* DIRECTIONS FOR THIS TASK:
Look below for the line holding "theorem takeJobEnd : Statement" and the line holding "theorem sessionIdleExpiry : Statement". Transcribe exactly those lines and all lines between them, nothing more.

* SUPPLIED MATERIAL:

/-- What a charge draws: the hold first, then the available amount, and the rest to arrears. The take of a SHEET of a job: the
charge is drawn so and counted on the job, its owner's account and the meters, an OPEN job goes to RUNNING, and the entry leaves
the queue; the sheet is posted to the slots with the job and its owner as attribution; no other account, no document and no byte
of the pool changes (R41, R42, R43, R66, R68, R70). -/
def Obligations.SheetSettlesAgainstItsJob : Prop :=
  (∀ c h a : Nat,
    (drawOf c h a).hold = min c h ∧ (drawOf c h a).balance = min c (a + min c h) ∧
    (drawOf c h a).balance + (drawOf c h a).arrears = c ∧
    (c ≤ h → (drawOf c h a).arrears = 0 ∧ (drawOf c h a).balance = (drawOf c h a).hold) ∧
    (∀ balance holds, h ≤ holds → holds ≤ balance → a = balance - holds →
      holds - (drawOf c h a).hold ≤ balance - (drawOf c h a).balance)) ∧
  (∀ (s : State) (r : SheetRecord) (rest : List QueueEntry) (j : Job) (a : Account), s.resetting = none → s.jobs.InOrder →
    s.queue.taking = true → s.queue.entries = .sheet r :: rest → r.tag ≠ 0 → s.job r.tag = some j → j.kind ≠ .scan →
    j.sheets < 8000000 → s.account j.owner = some a →
    let c := s.priceSheet r
    let d := drawOf c.charge j.holdRemaining (a.balance - s.totalHolds j.owner)
    ∃ (u : State) (k : Job) (x : Account), exec .takeSheet s = .next u.finish ∧ u.job r.tag = some k ∧
      u.account j.owner = some x ∧
      k.holdRemaining = j.holdRemaining - d.hold ∧ k.pointsCharged = j.pointsCharged + c.charge ∧
      k.pointsDrawn = j.pointsDrawn + d.balance ∧ k.pointsArrears = j.pointsArrears + d.arrears ∧ k.sheets = j.sheets + 1 ∧
      k.monoSides = j.monoSides + c.sidesOf .mono ∧ k.colourSides = j.colourSides + c.sidesOf .colour ∧
      (j.state = .stopping ∨ j.state = .closing → k.state = j.state ∧ k.stopCause = j.stopCause) ∧
      (j.state = .opened ∨ j.state = .running → k.state = .running ∨ k.state = .stopping) ∧
      (1000000 ≤ j.sheets + 1 → j.state = .opened ∨ j.state = .running → k.state = .stopping ∧ k.stopCause = some .sheetLimit) ∧
      (k.colourUnexpected = true ↔ j.colourUnexpected = true ∨
        0 < c.sidesOf .colour ∧ (j.kind = .copy ∨ j.kind = .print) ∧ j.colourClass = .mono) ∧
      x.balance = a.balance - d.balance ∧ x.arrears = min 16000000 (a.arrears + d.arrears) ∧
      x.counters = a.counters.addAll (c.sidesOf .mono) (c.sidesOf .colour) 0 c.charge ∧ x.pin = a.pin ∧ x.state = a.state ∧
      u.meters.monoSides = s.meters.monoSides.add (c.sidesOf .mono) ∧
      u.meters.colourSides = s.meters.colourSides.add (c.sidesOf .colour) ∧
      u.meters.duplexSheets = s.meters.duplexSheets.add (if r.side2 = none then 0 else 1) ∧
      u.meters.totalSheets = s.meters.totalSheets.add 1 ∧ u.meters.unattributedSheets = s.meters.unattributedSheets ∧
      u.meters.pointsCharged = s.meters.pointsCharged.add c.charge ∧
      u.meters.arrearsPoints = s.meters.arrearsPoints.add d.arrears ∧
      u.queue = { entries := rest, taking := false, hold := s.queue.hold && decide (rest.length ≠ 8) } ∧
      (let posted := s.postSheet r (some { job := r.tag, user := s.userNumber j.owner })
       (∀ i, u.slot i = posted.slot i) ∧ u.meters.untrackedPlaneSides = posted.meters.untrackedPlaneSides) ∧
      (∀ q, q ≠ j.owner → u.account q = s.account q) ∧ u.house = s.house ∧ u.store = s.store ∧ u.settings = s.settings ∧
      u.rates = s.rates ∧ u.pool.mem = s.pool.mem)
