-- ==== Sys2Proof/Laws/State.lean ====
section
/-! SUPPORT. One lemma per field per update of State. -/

namespace Sys2Proof.Machine.State

variable (s : State)
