-- ==== Sys2Proof/Laws/PerInstr.lean ====
section
/-! SUPPORT. One law per command: what its well-formedness says of its fields. -/

namespace Sys2Proof.Laws.WellFormed

open Sys2Proof Sys2Proof.Machine

/-- What is known of a well-formed command: a request's body fits its frame; the bytes of a frame or a record end it, or break
off inside it; a drain names a job number; an answer has the length its transaction gives it. -/
def Known : Instr → Prop
  | .login b | .logout b | .touch b | .accountAdd b | .accountChange b | .accountUnlock b | .accountRemove b
  | .credit b | .accountRead b | .rateSet b | .areaSet b | .rateRead b | .rateQuote b | .jobOpen b | .jobClose b
  | .jobRead b | .queueRead b | .meterRead b | .slotRead b | .snapshotRead b | .rejectRemove b | .poolRead b
  | .streamBind b | .streamFlow b | .streamHold b | .streamClear b | .streamRelease b | .streamRead b
  | .documentErase b | .documentList b | .tamperClear b | .settingSet b | .settingRead b | .statusRead b
  | .factoryClear b => b.length ≤ 2040
  | .frameError line | .frameWhileSlotOccupied line => (receiveCommand line).ended = true
  | .cmdGapExpiry line => receiveCommand line = .partly
  | .engineRecordArrival line => (receiveRecord line).ended = true
  | .engineGapExpiry line => receiveRecord line = .partly
  | .drainExpiry n => 1 ≤ n ∧ n ≤ 65535
  | .cartIdentifyAnswer a => a.length = 18
  | .cartChallengeAnswer a => a.length = 10
  | .cartDebitAnswer a => a.length = 6
  | _ => True

/-- The law: well-formedness gives what is known. -/
def Statement (i : Instr) : Prop := i.wf = true → Known i

theorem body_length {b : List Byte} (h : bodyFits b = true) : b.length ≤ 2040 := of_decide_eq_true h

theorem drain_range {n : Nat} (h : decide (1 ≤ n ∧ n ≤ Config.maxNumber) = true) : 1 ≤ n ∧ n ≤ 65535 := of_decide_eq_true h

theorem unfinished_partly {r : Received} (h : r.unfinished = true) : r = .partly := by
  cases r <;> first | rfl | cases h

theorem answer_length {n : Nat} {a : List Byte} (h : answerFits n a = true) : a.length = n + 2 := by
  unfold answerFits answerFields at h
  split at h
  · next e => exact e.1
  · cases h

theorem login (body : List Byte) : Statement (.login body) := fun w => body_length w
theorem logout (body : List Byte) : Statement (.logout body) := fun w => body_length w
theorem touch (body : List Byte) : Statement (.touch body) := fun w => body_length w
theorem accountAdd (body : List Byte) : Statement (.accountAdd body) := fun w => body_length w
theorem accountChange (body : List Byte) : Statement (.accountChange body) := fun w => body_length w
theorem accountUnlock (body : List Byte) : Statement (.accountUnlock body) := fun w => body_length w
theorem accountRemove (body : List Byte) : Statement (.accountRemove body) := fun w => body_length w
theorem credit (body : List Byte) : Statement (.credit body) := fun w => body_length w
theorem accountRead (body : List Byte) : Statement (.accountRead body) := fun w => body_length w
theorem rateSet (body : List Byte) : Statement (.rateSet body) := fun w => body_length w
theorem areaSet (body : List Byte) : Statement (.areaSet body) := fun w => body_length w
theorem rateRead (body : List Byte) : Statement (.rateRead body) := fun w => body_length w
theorem rateQuote (body : List Byte) : Statement (.rateQuote body) := fun w => body_length w
theorem jobOpen (body : List Byte) : Statement (.jobOpen body) := fun w => body_length w
theorem jobClose (body : List Byte) : Statement (.jobClose body) := fun w => body_length w
theorem jobRead (body : List Byte) : Statement (.jobRead body) := fun w => body_length w
theorem queueRead (body : List Byte) : Statement (.queueRead body) := fun w => body_length w
theorem meterRead (body : List Byte) : Statement (.meterRead body) := fun w => body_length w
theorem slotRead (body : List Byte) : Statement (.slotRead body) := fun w => body_length w
theorem snapshotRead (body : List Byte) : Statement (.snapshotRead body) := fun w => body_length w
theorem rejectRemove (body : List Byte) : Statement (.rejectRemove body) := fun w => body_length w
theorem poolRead (body : List Byte) : Statement (.poolRead body) := fun w => body_length w
theorem streamBind (body : List Byte) : Statement (.streamBind body) := fun w => body_length w
theorem streamFlow (body : List Byte) : Statement (.streamFlow body) := fun w => body_length w
theorem streamHold (body : List Byte) : Statement (.streamHold body) := fun w => body_length w
theorem streamClear (body : List Byte) : Statement (.streamClear body) := fun w => body_length w
theorem streamRelease (body : List Byte) : Statement (.streamRelease body) := fun w => body_length w
theorem streamRead (body : List Byte) : Statement (.streamRead body) := fun w => body_length w
theorem documentErase (body : List Byte) : Statement (.documentErase body) := fun w => body_length w
theorem documentList (body : List Byte) : Statement (.documentList body) := fun w => body_length w
theorem tamperClear (body : List Byte) : Statement (.tamperClear body) := fun w => body_length w
theorem settingSet (body : List Byte) : Statement (.settingSet body) := fun w => body_length w
theorem settingRead (body : List Byte) : Statement (.settingRead body) := fun w => body_length w
theorem statusRead (body : List Byte) : Statement (.statusRead body) := fun w => body_length w
theorem factoryClear (body : List Byte) : Statement (.factoryClear body) := fun w => body_length w
theorem frameError (line : List LineByte) : Statement (.frameError line) := fun w => w
theorem frameWhileSlotOccupied (line : List LineByte) : Statement (.frameWhileSlotOccupied line) := fun w => w
theorem cmdGapExpiry (line : List LineByte) : Statement (.cmdGapExpiry line) := fun w => unfinished_partly w
theorem cmdTxSendComplete : Statement .cmdTxSendComplete := fun _ => trivial
theorem engineRecordArrival (line : List LineByte) : Statement (.engineRecordArrival line) := fun w => w
theorem engineGapExpiry (line : List LineByte) : Statement (.engineGapExpiry line) := fun w => unfinished_partly w
theorem takeSheet : Statement .takeSheet := fun _ => trivial
theorem takeJobEnd : Statement .takeJobEnd := fun _ => trivial
theorem takeDamaged : Statement .takeDamaged := fun _ => trivial
theorem drainExpiry (job : Nat) : Statement (.drainExpiry job) := fun w => drain_range w
theorem sessionIdleExpiry : Statement .sessionIdleExpiry := fun _ => trivial
theorem cartInserted (slot : Fin 4) : Statement (.cartInserted slot) := fun _ => trivial
theorem cartRemoved (slot : Fin 4) : Statement (.cartRemoved slot) := fun _ => trivial
theorem cartIdentifyAnswer (answer : List Byte) : Statement (.cartIdentifyAnswer answer) := fun w => answer_length w
theorem cartChallengeAnswer (answer : List Byte) : Statement (.cartChallengeAnswer answer) := fun w => answer_length w
theorem cartDebitAnswer (answer : List Byte) : Statement (.cartDebitAnswer answer) := fun w => answer_length w
theorem cartBadAnswer (answer : List Byte) : Statement (.cartBadAnswer answer) := fun _ => trivial
theorem cartAnswerTimeout : Statement .cartAnswerTimeout := fun _ => trivial
theorem recheckExpiry (slot : Fin 4) : Statement (.recheckExpiry slot) := fun _ => trivial
theorem flushExpiry (slot : Fin 4) : Statement (.flushExpiry slot) := fun _ => trivial
theorem tamperEvent : Statement .tamperEvent := fun _ => trivial
theorem tamperRelease : Statement .tamperRelease := fun _ => trivial
theorem scanArrivalBegin (header : ScanHeader) : Statement (.scanArrivalBegin header) := fun _ => trivial
theorem scanFrameEnd (tail : ScanTail) : Statement (.scanFrameEnd tail) := fun _ => trivial
theorem scanGapExpiry : Statement .scanGapExpiry := fun _ => trivial
theorem imgArrivalBegin (header : ImgHeader) : Statement (.imgArrivalBegin header) := fun _ => trivial
theorem imgFrameEnd (tail : ImgTail) : Statement (.imgFrameEnd tail) := fun _ => trivial
theorem imgGapExpiry : Statement .imgGapExpiry := fun _ => trivial
theorem cipherEncodeComplete : Statement .cipherEncodeComplete := fun _ => trivial
theorem cipherReleaseComplete : Statement .cipherReleaseComplete := fun _ => trivial
theorem imgSendComplete : Statement .imgSendComplete := fun _ => trivial
theorem videoSendComplete : Statement .videoSendComplete := fun _ => trivial
theorem streamIdleExpiry (stream : Fin 4) : Statement (.streamIdleExpiry stream) := fun _ => trivial
theorem haltFillHalfComplete : Statement .haltFillHalfComplete := fun _ => trivial
theorem wipeRangeComplete : Statement .wipeRangeComplete := fun _ => trivial
theorem fullFillComplete : Statement .fullFillComplete := fun _ => trivial
theorem supplyReset (cause : ResetCause) : Statement (.supplyReset cause) := fun _ => trivial
theorem resetEnd : Statement .resetEnd := fun _ => trivial

end Sys2Proof.Laws.WellFormed
end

* SOLUTION:
theorem takeJobEnd : Statement .takeJobEnd := fun _ => trivial
theorem takeDamaged : Statement .takeDamaged := fun _ => trivial
theorem drainExpiry (job : Nat) : Statement (.drainExpiry job) := fun w => drain_range w
theorem sessionIdleExpiry : Statement .sessionIdleExpiry := fun _ => trivial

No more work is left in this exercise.